The entire test time procedure, i.e., RoI localization, feature extraction, and SVM classification requires an average of 0.021 s for a given sample. Notice that this execution time is corresponding to a single image instead of the entire dataset. The computational platform used to execute the experiment is Intel Scalable processors Xeon 4114, 64 GB DDR4 RAM, GTX 1080Ti 11 GB GPU card.

5 Conclusion

This study focuses on improving discrimination between live iris and attack patterns/samples to enrich iris presentation attack detection. It primarily emphasizes the iris attacks that are launched at the sensor-level through a patterned contact lens, printed and scanned copies of genuine iris images. To deal with such attacks, an approach is proposed with a sequence of phases, each focusing on mitigating a certain challenge. The YOLO approach localizes the iris region without pattern loss while retaining the important textural details where discriminatory patterns exist. The RoI localization reduces the amount of computation required for feature extraction from the iris samples. The feature extraction procedure with handcrafted and CNN-based methods aimed to construct features from multiple perspectives. Further, the feature selection reduces the number of features to process without compromising the average classification accuracy. Therefore, it again yields a significant reduction in computational cost and execution time, which includes feature extraction from iris images and the corresponding classifier’s training procedure. As a result of feature selection, SIFT, MBSIF, and VGG-8 features are selected as the top three features discriminating significantly among the live and attack patterns. Further, these features are combined by performing score-level fusion on the corresponding classifier’s outcomes. The feature selection is robust as it is unbiased towards a certain dataset; instead, the features are examined on multiple iris PAD datasets to observe their consistency in cross-domain.

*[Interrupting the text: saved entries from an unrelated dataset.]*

-- ==== Sys2Proof/Laws/Checksum.lean ====
section
/-! SUPPORT. The checksum engine's digits and sums: the machine's lists against the written-out sums of Safety.lean. -/

namespace Sys2Proof.Machine

/-! ### Lists of registers -/

theorem vector10_toList {α : Type} (v : Vector α 10) :
    v.toList = [v[0], v[1], v[2], v[3], v[4], v[5], v[6], v[7], v[8], v[9]] := by
  apply List.ext_getElem (by simp)
  intro i h1 _
  have : i < 10 := by simpa using h1
  interval_cases i <;> simp

theorem vector11_toList {α : Type} (v : Vector α 11) :
    v.toList = [v[0], v[1], v[2], v[3], v[4], v[5], v[6], v[7], v[8], v[9], v[10]] := by
  apply List.ext_getElem (by simp)
  intro i h1 _
  have : i < 11 := by simpa using h1
  interval_cases i <;> simp

/-! ### Sums and digit checks (41_checksum_engine.md R121, R122) -/

theorem weightedSum_expDigits (s : State) : weightedSum (s.expDigits 11) = expSum s.exp := by
  simp [State.expDigits, vector11_toList, weightedSum, weights, expSum]
  omega

theorem weightedSum_expDigits_partial (s : State) : weightedSum (s.expDigits 10) = expPartialSum s.exp := by
  simp [State.expDigits, vector11_toList, weightedSum, weights, expPartialSum]
  omega

theorem digitsOk_iff (s : State) : s.digitsOk 11 = true ↔ ∀ i : Fin 11, s.exp[i].toNat ≤ 9 := by
  simp [State.digitsOk, State.expDigits, vector11_toList, Fin.forall_fin_succ]

theorem digitsOk_partial_iff (s : State) : s.digitsOk 10 = true ↔ ∀ i : Fin 11, i.val ≤ 9 → s.exp[i].toNat ≤ 9 := by
  simp [State.digitsOk, State.expDigits, vector11_toList, Fin.forall_fin_succ]

theorem weightedSum_le (e : List Nat) (h : ∀ d ∈ e, d ≤ 9) : weightedSum e ≤ 423 := by
  have key : ∀ (ws e : List Nat), (∀ d ∈ e, d ≤ 9) → (List.zipWith (fun d w => d * w) e ws).sum ≤ 9 * ws.sum := by
    intro ws
    induction ws with
    | nil => intro e _; cases e <;> simp
    | cons w ws ih =>
      intro e he
      cases e with
      | nil => simp
      | cons d ds =>
        simp only [List.zipWith_cons_cons, List.sum_cons]
        have h1 := ih ds (fun x hx => he x (List.mem_cons_of_mem _ hx))
        have h2 := Nat.mul_le_mul_right w (he d (List.mem_cons_self ..))
        omega
  exact key weights e h
end Sys2Proof.Machine
end

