-- ==== Sys2Proof/Laws/Operands.lean ====
section
/-! SUPPORT. The packing of EXP and of STATUS, bit by bit. -/

namespace Sys2Proof.Machine

/-! ### EXP (10_state.md R29) -/

theorem packLo_unpackLo (v : Word) (e : Vector Nibble 11) : packLo (unpackLo v e) = v := by
  apply BitVec.eq_of_getLsbD_eq
  intro i hi
  simp only [packLo, unpackLo, fieldOf, Vector.getElem_mk, List.getElem_toArray, List.getElem_cons_zero,
    List.getElem_cons_succ, BitVec.getLsbD_append, BitVec.getLsbD_extractLsb']
  interval_cases i <;> simp

theorem packHi_unpackHi (v : Word) (e : Vector Nibble 11) : packHi (unpackHi v e) = v &&& 0x00000FFF#32 := by
  apply BitVec.eq_of_getLsbD_eq
  intro i hi
  simp only [packHi, unpackHi, fieldOf, Vector.getElem_mk, List.getElem_toArray, List.getElem_cons_zero,
    List.getElem_cons_succ, BitVec.getLsbD_append, BitVec.getLsbD_extractLsb', BitVec.getLsbD_and]
  interval_cases i <;> simp

theorem fieldOf_packLo (e : Vector Nibble 11) (i : Fin 8) : fieldOf (packLo e) i.val = e[i.val] := by
  apply BitVec.eq_of_getLsbD_eq
  intro j hj
  simp only [packLo, fieldOf, BitVec.getLsbD_extractLsb', BitVec.getLsbD_append]
  fin_cases i <;> interval_cases j <;> simp

theorem fieldOf_packHi (e : Vector Nibble 11) (i : Fin 3) : fieldOf (packHi e) i.val = e[8 + i.val] := by
  apply BitVec.eq_of_getLsbD_eq
  intro j hj
  simp only [packHi, fieldOf, BitVec.getLsbD_extractLsb', BitVec.getLsbD_append]
  fin_cases i <;> interval_cases j <;> simp

/-! ### STATUS (10_state.md R22) -/

theorem statusWord_bit (s : State) (i : Nat) : s.statusWord.getLsbD i =
    if i = 0 then s.busy else if i = 1 then s.done else if i = 2 then s.fault else if i = 3 then s.proto
    else if i < 8 then false else s.code.getLsbD (i - 8) := by
  simp only [State.statusWord, BitVec.getLsbD_append]
  by_cases h : i < 12
  · interval_cases i <;> simp
  · have h1 : ¬ i < 1 := by omega
    have h2 : i ≠ 0 := by omega
    have h3 : s.code.getLsbD (i - 8) = false := BitVec.getLsbD_of_ge _ _ (by omega)
    have h4 : ¬ i - 1 - 1 - 1 - 1 - 4 < 4 := by omega
    have h5 : ¬ i - 1 - 1 - 1 - 1 < 4 := by omega
    have h6 : ¬ i - 1 - 1 - 1 < 1 := by omega
    have h7 : ¬ i - 1 - 1 < 1 := by omega
    have h8 : ¬ i - 1 < 1 := by omega
    simp [h1, h2, h3, h4, h5, h6, h7, h8, show i ≠ 1 by omega, show i ≠ 2 by omega, show i ≠ 3 by omega,
      show ¬ i < 8 by omega]

end Sys2Proof.Machine
end

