theorem State.failed_frame (s : State) (e : CmdError) : CommitFrame s (s.failed e) := by constructor <;> rfl

theorem State.withOut_completed_frame (s : State) (o : Vector Word 10) (r : Word) :
    CommitFrame s ((s.withOut o).completed r) := by constructor <;> rfl

/-- A command of a busy block that leaves it idle has committed. -/
theorem exec_commit {i : Instr} {s t : State} (hb : s.busy = true) (h : exec i s = .next t) (hidle : t.busy = false) :
    CommitFrame s t := by
  rcases exec_cases i s with ⟨r, -, -, he⟩ | ⟨e, -, he⟩ | ⟨cs, -, -, -, he⟩ | ⟨r, -, -, -, he⟩ <;>
    obtain rfl := Host.Outcome.next.inj (he.symm.trans h)
  · exact s.completed_frame r
  · exact s.failed_frame e
  · exact s.withOut_completed_frame _ 0
  · simp [hb] at hidle

/-- An enabled turn commits. -/
theorem blockTurn_commits {s : State} (hen : performEnabled s = true) :
    ∃ t, blockTurn s = .next t ∧ CommitFrame s t := by
  obtain ⟨t, h⟩ := blockTurn_total s
  refine ⟨t, h, ?_⟩
  rcases blockTurn_next s t h with ⟨hidle, -⟩ | ⟨-, ⟨r, -, rfl⟩ | ⟨e, rfl⟩ | ⟨cs, -, -, rfl⟩⟩ | ⟨-, hen', -⟩
  · simp [performEnabled_busy hen] at hidle
  · exact s.completed_frame r
  · exact s.failed_frame e
  · exact s.withOut_completed_frame _ 0
  · simp [hen] at hen'

/-- Two commits with the same outcome write the same RESULT and CODE, and FAULT and OUT alike from alike. -/
theorem SameOutcome.commit {s₁ s₂ t₁ t₂ : State} (h : SameOutcome s₁ s₂ (.next t₁) (.next t₂))
    (hb : s₁.busy = true) (hidle : t₁.busy = false) (hfault : s₁.fault = s₂.fault) (hout : s₁.out = s₂.out) :
    t₁.result = t₂.result ∧ t₁.code = t₂.code ∧ t₁.fault = t₂.fault ∧ t₁.out = t₂.out := by
  cases h with
  | success r => exact ⟨rfl, rfl, hfault, hout⟩
  | error e => exact ⟨rfl, rfl, rfl, hout⟩
  | generated o => exact ⟨rfl, rfl, hfault, rfl⟩
  | request r => simp [hb] at hidle

/-! ### Host accesses (20_memory.md R51 to R55) -/

theorem hostAccess_breach {s : State} {a : Access} {off : Nat} (ho : off < 0x80) (ha : a.addr = Config.base + off)
    (hbr : Breach s a off) : hostAccess a s = s.protocolError a := by
  rcases hostAccess_inWindow s a off ho ha with ⟨-, h⟩ | ⟨hok, -⟩
  · exact h
  · exact absurd hbr hok

theorem hostAccess_write_busy (r : Reg) (v : Word) {s : State} (hb : s.busy = true) :
    hostAccess (.write (Config.base + r.offset) 4 v) s = s.protocolError (.write (Config.base + r.offset) 4 v) :=
  hostAccess_breach (off := r.offset) (Nat.lt_trans (offset_lt r) (by decide)) rfl
    (.inr (.inr (.inr ⟨_, _, _, rfl, .inl hb⟩)))

theorem unpackLo_getElem (v : Word) (e : Vector Nibble 11) (i : Fin 11) :
    (unpackLo v e)[i] = if i.val < 8 then fieldOf v i.val else e[i] := by
  fin_cases i <;> rfl

theorem unpackHi_getElem (v : Word) (e : Vector Nibble 11) (i : Fin 11) :
    (unpackHi v e)[i] = if i.val < 8 then e[i] else fieldOf v (i.val - 8) := by
  fin_cases i <;> rfl

/-! ### A write that races the block's turn (20_memory.md R58, 95_test_vectors.md P4) -/

theorem core_run_two {s u t : State} (h₁ : step s = .next u) (h₂ : step u = .next t) : core.run 2 s = .next t :=
  (core_run_succ 1 s u h₁).trans (core_run_succ 0 u t h₂)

On comparing the proposed method with state of the arts, it is concluded that except for the ND-LivDet dataset, it outperforms all existing methods with significant error reduction. The improved performance is due to the efficacy of domain-specific MBSIF filters in textural feature construction, the robust key points detection through SIFT features to identify printed iris and cosmetic lenses, and the iris-specific feature maps learned by the VGG-8 model. Also, the score-level fusion boosts the accuracy by assigning appropriate weights to each feature. Although the proposed approach is lengthy, yet minimizes the misclassification error rate of both attack and genuine iris patterns.